To provide mechanistic insight, several studies were carried out to understand the efficiency and high diastereoselectivity of this transformation. We hypothesized that both acyclic (Z)- and (E)-alkenes would convert to the same trans-aminoarylation diastereomer due to bond rotation outcompeting cyclization of intermediate III. Notably, performing the titleaminoarylation with (Z)-anethole afforded a nearly identical yield of 9 (72%), in comparison to (E)-anethole (82%), while diastereomer 9’ was not observed (Figure 4A). Reaction progress analysis by ¹H-NMR spectroscopy of (Z)-anethole aminoarylation reveals that (E)-anethole is generated during the reaction (Figure 4B). Based on this observation, we examined the rates of isomerization for each anethole isomer to the photostationary state (Figure 4C). This revealed a photostationary state of 1.4:1 (Z:E), with the initial rate of (Z)-anethole isomerization being much faster than (E)-anethole isomerization (Figure S4, S8-S10) (43). Furthermore, initial rate analysis of aminoarylation shows alkene consumption to be slower (Figure S6) than (Z)-anethole isomerization (Figure S8, S9). These data suggest the diastereoselectivity arises from either, but not exclusively, a kinetically favored generation of (E)-anethole radical cation and subsequent aminoarylation; or a thermodynamic preference of radical intermediate III to adopt an anti-periplanar conformation between the para-methoxyphenyl (PMP) and methyl substituents prior to cyclization (Figure 4D). One other competing possibility is that (E)-anethole radical cation reacts with 2 faster than (Z)-anethole radical cation. Overall, these mechanistic details describe how the combination of a Smiles-Truce aryl transfer and radical cation chemistry can be combined into a highly diastereoconvergent alkene aminoarylation.

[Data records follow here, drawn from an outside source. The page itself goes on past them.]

-- ==== Sys2Proof/Word.lean ====
section
/-! DEFINITION. The word types of the codec block: a byte of the codeword buffer and of the data buses, the
16-bit command and report word, and the command word's two fields. -/

namespace Sys2Proof

/-- A byte `CWB[b]` of the codeword buffer, or one lane of DIN or DOUT (R21, R66, R76). -/
abbrev Byte := BitVec 8

/-- A 16-bit word: the command word CMD (R61) or the report word RPT (R72). -/
abbrev Word := BitVec 16

end Sys2Proof
end

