-- ==== Sys2Proof/Machine/Flags.lean ====
section
/-! DEFINITION. The block has no flags (R28). What stands in their place is computed anew for each response: the fault
codes (R71), the five statuses and the decision table (R73, R144), the report word (R72, R145), and the response tuples
(R70, R75). -/

namespace Sys2Proof.Machine

/-- The four faults (R170). -/
inductive FaultKind where
  /-- Raised by ENCODE (R171). -/
  | invalidInput
  /-- Raised by DIAG, DECODE and FLIP on an Empty block (R172). -/
  | emptyObject
  /-- Raised by FLIP and DIAG (R173). -/
  | indexOutOfRange
  /-- Raised by every illegal command word (R174). -/
  | illegalCommand
  deriving DecidableEq, Repr

/-- The FAULT codes (R71). -/
def FaultKind.code : FaultKind → BitVec 3
  | .invalidInput => 1
  | .emptyObject => 2
  | .indexOutOfRange => 3
  | .illegalCommand => 4

/-- The five statuses of a diagnosis (R73). -/
inductive Status where
  | noError
  | masterParityBitError
  | parityBitError
  | dataBitError
  | multiBitError
  deriving DecidableEq, Repr

/-- The STATUS codes (R73). -/
def Status.code : Status → BitVec 3
  | .noError => 0
  | .masterParityBitError => 1
  | .parityBitError => 2
  | .dataBitError => 3
  | .multiBitError => 4

/-- The decision table: the status as a function of the syndrome and the overall parity (R144). -/
def classify (syndrome : Nat) (even : Bool) : Status :=
  if syndrome = 0 then (if even then .noError else .masterParityBitError)
  else if even then .multiBitError
  else if isPowerOfTwo syndrome then .parityBitError
  else .dataBitError

/-- CORRECTED: false for MultiBitError only (R145). -/
def Status.corrected : Status → Bool
  | .multiBitError => false
  | .noError | .masterParityBitError | .parityBitError | .dataBitError => true

/-- The report word `{STATUS[2:0], CORRECTED, SYNDROME[11:0]}` (R72). -/
def reportWord (st : Status) (syndrome : Nat) : Word :=
  st.code ++ BitVec.ofBool st.corrected ++ BitVec.ofNat 12 syndrome

/-- DOUT with every lane zero (R75). -/
def zeroDout (c : Config) : List Byte := List.replicate c.maxDataBytes 0

/-- The response of a faulting command: the code, and every other field zero (R70, R177). -/
def faultResponse (c : Config) (k : FaultKind) : Response := ⟨k.code, 0, 0, zeroDout c⟩

/-- The response of a completed ENCODE or FLIP: every field zero (R75). -/
def plainResponse (c : Config) : Response := ⟨0, 0, 0, zeroDout c⟩

/-- The response of a completed DIAG: the report (R72, R75). -/
def reportResponse (c : Config) (st : Status) (syndrome : Nat) : Response :=
  ⟨0, reportWord st syndrome, 0, zeroDout c⟩

/-- The response of a completed DECODE: the bytes in the low lanes of DOUT, the lanes above them zero (R75, R76). -/
def dataResponse (c : Config) (out : List Byte) : Response :=
  ⟨0, 0, BitVec.ofNat 9 out.length, out ++ List.replicate (c.maxDataBytes - out.length) 0⟩

end Sys2Proof.Machine
end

Figure 4. Experiments to probe reaction mechanism.

(A) Aminoarylation with (Z)-anethole (28). (B) Tracking reaction progress for aminoarylation with (Z)-anethole (28) (▲ = 2, ■ = (Z)-anethole, ♦ = 9, ■ = (E)-anethole). (C) Determination of the photostationary state for anethole isomers catalyzed by 3. (D) Favored and disfavored conformations for intermediate III.

In conclusion, given the current availability of sulfonamide building blocks along with the ubiquity of alkenes as feedstock substrates, we view the method to be a highly enabling platform for research efforts synthesizing the arylethylamine pharmacophore diastereoselectively in a single operation.